Now I need to be able to delete the wrong label ID's from the cartography dataset.\
For that first see how to link the ID's from the SNLI dataset to that of the cartography data.

In [55]:
from data_utils_glue import convert_string_to_unique_number

print(number_ID = convert_string_to_unique_number(wrong_keys[0])) #5696581092010

In [72]:
# the guid values for the data instances that have a bad gold label
wrong_indeces = []
for key in wrong_keys:
    wrong_indeces.append(convert_string_to_unique_number(key))
print(wrong_indeces)

# print(list(cartography_data['guid']).index(number_ID))

[5696581092010, 375392855412, 371769150011, 4850614476111, 562928217311, 436608339411, 3228960484012, 200278000411, 246901891011, 3309042087411, 299193125211, 5716554915110, 4815080638312, 4045361947410, 300577374112, 2166946777412, 4482946929010, 888244173410, 4313861353310, 2862004252410, 4123816289310, 407278057211, 4792134256012, 4070658400011, 7616312438011, 2966552760211, 4622296311110, 1932314876412, 3532539748312, 2324374253012, 2915792034011, 5867606212, 4704939941012, 1752454466212, 449764037011, 2279380309211, 3670205710011, 418616992310, 4450153946210, 735787579112, 250699226210, 3423249426011, 470903027410, 434932657111, 4701385015011, 3650485497112, 3945002600010, 421762501012, 4418471031111, 4357061908311, 2894893895012, 2537692668112, 5903528077412, 4546867536111, 3758175529011, 6948564341412, 7803420092212, 158898445210, 4662376933112, 3247385464011, 7237669608111, 4587222385110, 5532294954011, 5117916560111, 4684510937312, 5609573810011, 4625272395210, 4552688825412, 

In [73]:
# deleting the wrong indeces from the cartography dataset
for ID in wrong_indeces:
    cartography_data = cartography_data[cartography_data['guid'] != ID]

print(len(cartography_data))

549169


To connect the right data instance from the cartography dataset to the right instance from the SNLI dataset I'm adding the cartography guid to the SNLI dataset to make it an easier lookup.

In [75]:
display(SNLI['train'][list(SNLI['train'].keys())[0]])

{'g': 'neutral',
 'pid': '3416050480.jpg#4r1n',
 'cid': '3416050480.jpg#4',
 'lnum': 1,
 'lcnt': Counter({'neutral': 1}),
 'ltype': '010',
 'p': 'A person on a horse jumps over a broken down airplane.',
 'h': 'A person is training his horse for a competition.'}

In [76]:
for key in SNLI['train'].keys():
    SNLI['train'][key]['guid'] = convert_string_to_unique_number(key)

display(SNLI['train'][list(SNLI['train'].keys())[0]])

{'g': 'neutral',
 'pid': '3416050480.jpg#4r1n',
 'cid': '3416050480.jpg#4',
 'lnum': 1,
 'lcnt': Counter({'neutral': 1}),
 'ltype': '010',
 'p': 'A person on a horse jumps over a broken down airplane.',
 'h': 'A person is training his horse for a competition.',
 'guid': 3416050480412}

## Making the curicula
I want to use the different groups (hard-to-learn, easy-to-learn, ambiguous) based on the values in the cartography dataset.

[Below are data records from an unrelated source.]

-- ==== Sys2Proof/Machine/ObjRead.lean ====
section
/-! DEFINITION. What every object of the dictionary reads as (R380, R381, R384): the stored value, or a value computed
from the state. -/

namespace Sys2Proof.Machine

/-- BUS_STATE of CAN_STATUS: error active, error passive or bus off (R386). -/
def MgmtSt.busState (m : MgmtSt) : Nat := if m.busOff then 2 else if 127 < m.txErr ∨ 127 < m.rxErr then 1 else 0

/-- CAN_STATUS (R386). -/
def MgmtSt.canStatus (m : MgmtSt) : Nat :=
  b2n m.ctrlLost * 2 ^ 25 + b2n m.conflict * 2 ^ 24 + min m.txErr 255 * 2 ^ 16 + min m.rxErr 255 * 2 ^ 8 + m.busState

/-- EVENT_LOG_ENTRY (R386). -/
def EventEntry.word (e : EventEntry) : Nat :=
  e.cls * 2 ^ 56 + e.part % 256 * 2 ^ 48 + e.code % 65536 * 2 ^ 32 + e.seq.toNat

/-- The identity objects that are computed (R386, R449). -/
def State.identRead (s : State) (sub : Nat) : Option Nat :=
  let m := s.mgmt
  let entry := m.log[s.rdN (idKey 0x28)]?
  match sub with
  | 0x03 => some 8
  | 0x14 => some m.canStatus
  | 0x20 => some (min m.saves.length 255)
  | 0x29 => some ((entry.map EventEntry.word).getD 0)
  | 0x2A => some ((entry.map fun (e : EventEntry) => e.beat).getD 0)
  | 0x32 =>
    let waits := s.readiness == 4 && (List.range 32).any fun n => decide ((s.port n).st = .train)
    some (setField (s.rdN (idKey 0x32)) 2 2 (b2n waits))
  | _ => none

/-- FABRIC_STATE (R232). -/
def State.fabricState (s : State) : Nat := if s.superseded then 2 else b2n (assigned s.ownAddr.toNat)

/-- The health objects that are computed (R326). -/
def State.healthRead (s : State) (sub : Nat) : Option Nat :=
  let h := s.health
  let code := s.rdN (hKey 3)
  match sub with
  | 0x04 => some (h.score code)
  | 0x05 => some (b2n (mget false h.probation code))
  | 0x0D => some s.healthInput
  | 0x14 => some s.suspectWord
  | 0x15 => some (((mfind h.suspects (s.rdN (hKey 0x13))).map fun (x : Suspect) => x.firstNs).getD 0)
  | _ => none

/-- The fabric objects that are computed (R232). -/
def State.fabRead (s : State) (sub : Nat) : Option Nat :=
  let f := s.fab
  let sel := s.rdN (fabKey 4)
  match sub with
  | 0x03 => some s.fabricState
  | 0x05 => some (mget 0#64 (if nfield sel 31 31 = 1 then f.routeA else f.routeS) (nfield sel 16 0)).toNat
  | 0x07 => some (b2n f.copying * 2 + b2n (decide (s.rdN (fabKey 6) ≠ 0)))
  | 0x0A => some (match s.epochOf (BitVec.ofNat 24 (s.rdN (fabKey 9))) with
      | some e => 65536 + e.toNat
      | none => 0)
  | 0x0B => some f.epochs.length
  | 0x11 => some s.beat
  | 0x17 => some (if s.beatState = bsFree ∨ s.beatState = bsMaster then s.ownAddr.toNat else s.rdN (fabKey 0x17))
  | 0x18 => some s.beatErrorBound
  | _ => none

/-- The port objects that are computed (R233, R324). -/
def State.portRead (s : State) (n sub : Nat) : Option Nat :=
  match sub with
  | 0x02 => some (s.port n).word
  | 0x0D => if s.health.onProbation (0x100 + n) then some 20 else none
  | _ => none

/-- The Tango objects that are computed (R302, R305, R325). -/
def State.tangoRead (s : State) (sub : Nat) : Option Nat :=
  let b := s.rdN (tKey 0x12)
  match sub with
  | 0x02 => some s.tangoState
  | 0x07 => some (mget 0#64 s.tango.list (s.rdN (tKey 6))).toNat
  | 0x08 => some s.imageBytes
  | 0x13 => some (s.heldBankInfo b)
  | 0x14 => some (s.tango.bank b).chunks
  | _ => none

/-- ECC_LOG_INFO (R153). -/
def EccEntry.word (e : EccEntry) : Nat :=
  e.outcome * 2 ^ 30 + e.source * 2 ^ 27 + b2n e.writeback * 2 ^ 26 + e.symbol % 64 * 2 ^ 20 + e.part % 16 * 2 ^ 16 +
    e.unit % 512

/-- The memory objects that are computed (R153). -/
def State.memRead (s : State) (sub : Nat) : Option Nat :=
  let entry := s.eccLog[s.rdN (objKey 0x2800 9)]?
  match sub with
  | 0x07 => some s.retainTotal
  | 0x0A => some ((entry.map EccEntry.word).getD 0)
  | 0x0B => some ((entry.map fun (e : EccEntry) => e.addr / 16 * 16 % 2 ^ 48).getD 0)
  | 0x0C => some ((entry.map fun (e : EccEntry) => e.beat).getD 0)
  | _ => none

/-- The partition objects that are computed. -/
def State.partRead (s : State) (p sub : Nat) : Option Nat :=
  let e := s.region p (s.selected p)
  match sub with
  | 0x40 => some (s.arithFlags p)
  | 0x59 => some (setField (s.pN p 0x59) 2 2 (b2n (decide (s.pN p 0x5A ≤ s.pN p 0x5B))))
  | 0x5D => some e.word
  | 0x5E => some (s.fenceStatus p)
  | 0x91 => some (s.retainMask (16 * p + s.pN p 0x90)).toNat
  | 0x92 => some (s.retainBanks p)
  | 0x9B => some (54 - s.pN p 0x93)
  | 0xB1 => some ((s.members p).foldl (fun a q => a + 2 ^ q) 0)
  | 0xB2 => some (s.residentMask p)
  | 0xC0 => some e.slot0.addr
  | 0xC1 => some e.slot1.addr
  | 0xC2 => some e.size
  | 0xC6 => some (s.loader p).status
  | 0xD1 => some (s.acorn p (s.pN p 0xD0)).toNat
  | _ => none

/-- What an object that is computed reads as; none for one that is stored. -/
def State.computed (s : State) (index sub : Nat) : Option Nat :=
  if index = 0x1000 then s.identRead sub
  else if index = 0x1100 then
    (if sub = 3 then some (nfield s.straps 6 4 * 16) else if sub = 0x13 then some s.straps else none)
  else if index = 0x2000 then
    (if sub = 8 then some s.capState
     else if sub = 0x0A ∧ s.rdN (pwKey 7) ≠ 2 then s.pow.retTemp.map fun t => (microF32 (s.retMicroAmps t)).toNat
     else none)
  else if index = 0x2200 then (if 0x30 ≤ sub ∧ sub < 0x40 then some (s.clusterLimit (sub - 0x30)) else none)
  else if index = 0x2400 then s.healthRead sub
  else if index = 0x2500 then s.fabRead sub
  else if 0x2510 ≤ index ∧ index < 0x2530 then s.portRead (index - 0x2510) sub
  else if 0x2610 ≤ index ∧ index < 0x2690 then
    (if sub = 0x11 then some (s.dlBeat (index - 0x2610)) else if sub = 0x14 then some (s.ctxStatus (index - 0x2610))
     else none)
  else if index = 0x2700 then s.tangoRead sub
  else if index = 0x2800 then s.memRead sub
  else if 0x2810 ≤ index ∧ index < 0x281C then (if sub = 4 then some (s.stackRefresh (index - 0x2810)) else none)
  else if index = 0x2A00 then
    let entry := s.hang.log[s.rdN (rKey 6)]?
    (if sub = 7 then some ((entry.map HangEntry.word).getD 0)
     else if sub = 8 then some ((entry.map fun (e : HangEntry) => e.beat).getD 0) else none)
  else if index = 0x2F40 then
    (if sub = 2 then some s.calStatus
     else if sub = 3 then some (if s.calValid then s.serial.toNat else 0) else none)
  else if 0x3000 ≤ index ∧ index % 256 = 0 then s.partRead (index / 256 % 16) sub
  else none

/-- Objects of which nothing that the model holds gives the value: estimates of current, power and energy (R419, R426; log
entry 67). -/
def State.readsFree (s : State) (index sub : Nat) : Bool :=
  (index == 0x2000 && sub == 0x0A && s.rdN (pwKey 7) != 2 && s.pow.retTemp.isNone) ||
  (decide (0x3000 ≤ index) && index % 256 == 0 && (sub == 5 || sub == 6))

/-- The largest value of an object of a size. -/
def sizeTop (size : Nat) : Nat := 2 ^ (8 * size)

/-- Reading an object: its value, with the state after (a free value moves the serial on). -/
def State.objValue (s : State) (o : ObjSpec) (index sub : Nat) : Nat × State :=
  match s.domain index sub with
  | some (n, _) => (n, s)
  | none =>
    if s.readsFree index sub then
      let (k, s) := s.fresh
      ((Config.freeWord k 0).toNat % sizeTop o.size, s)
    else (((s.computed index sub).getD (s.rdN (objKey index sub))) % sizeTop o.size, s)

end Sys2Proof.Machine
end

Then try the same training sets (just hard-to-learn and just ambiguous) as used in the paper and, if times allows, also a mix. This will allow us to answer the question can we find the same patterns as the paper in our curriculums of 2k? 

Tasks:
- Look into what the values are that they used in the paper to destinguish the three groups. Paper doesn't mention values --> look at code
- How to take 2k datapoints from those bins. Do you want to take those randomly or make smaller bins inside of the groups to select a good sample of that particular group?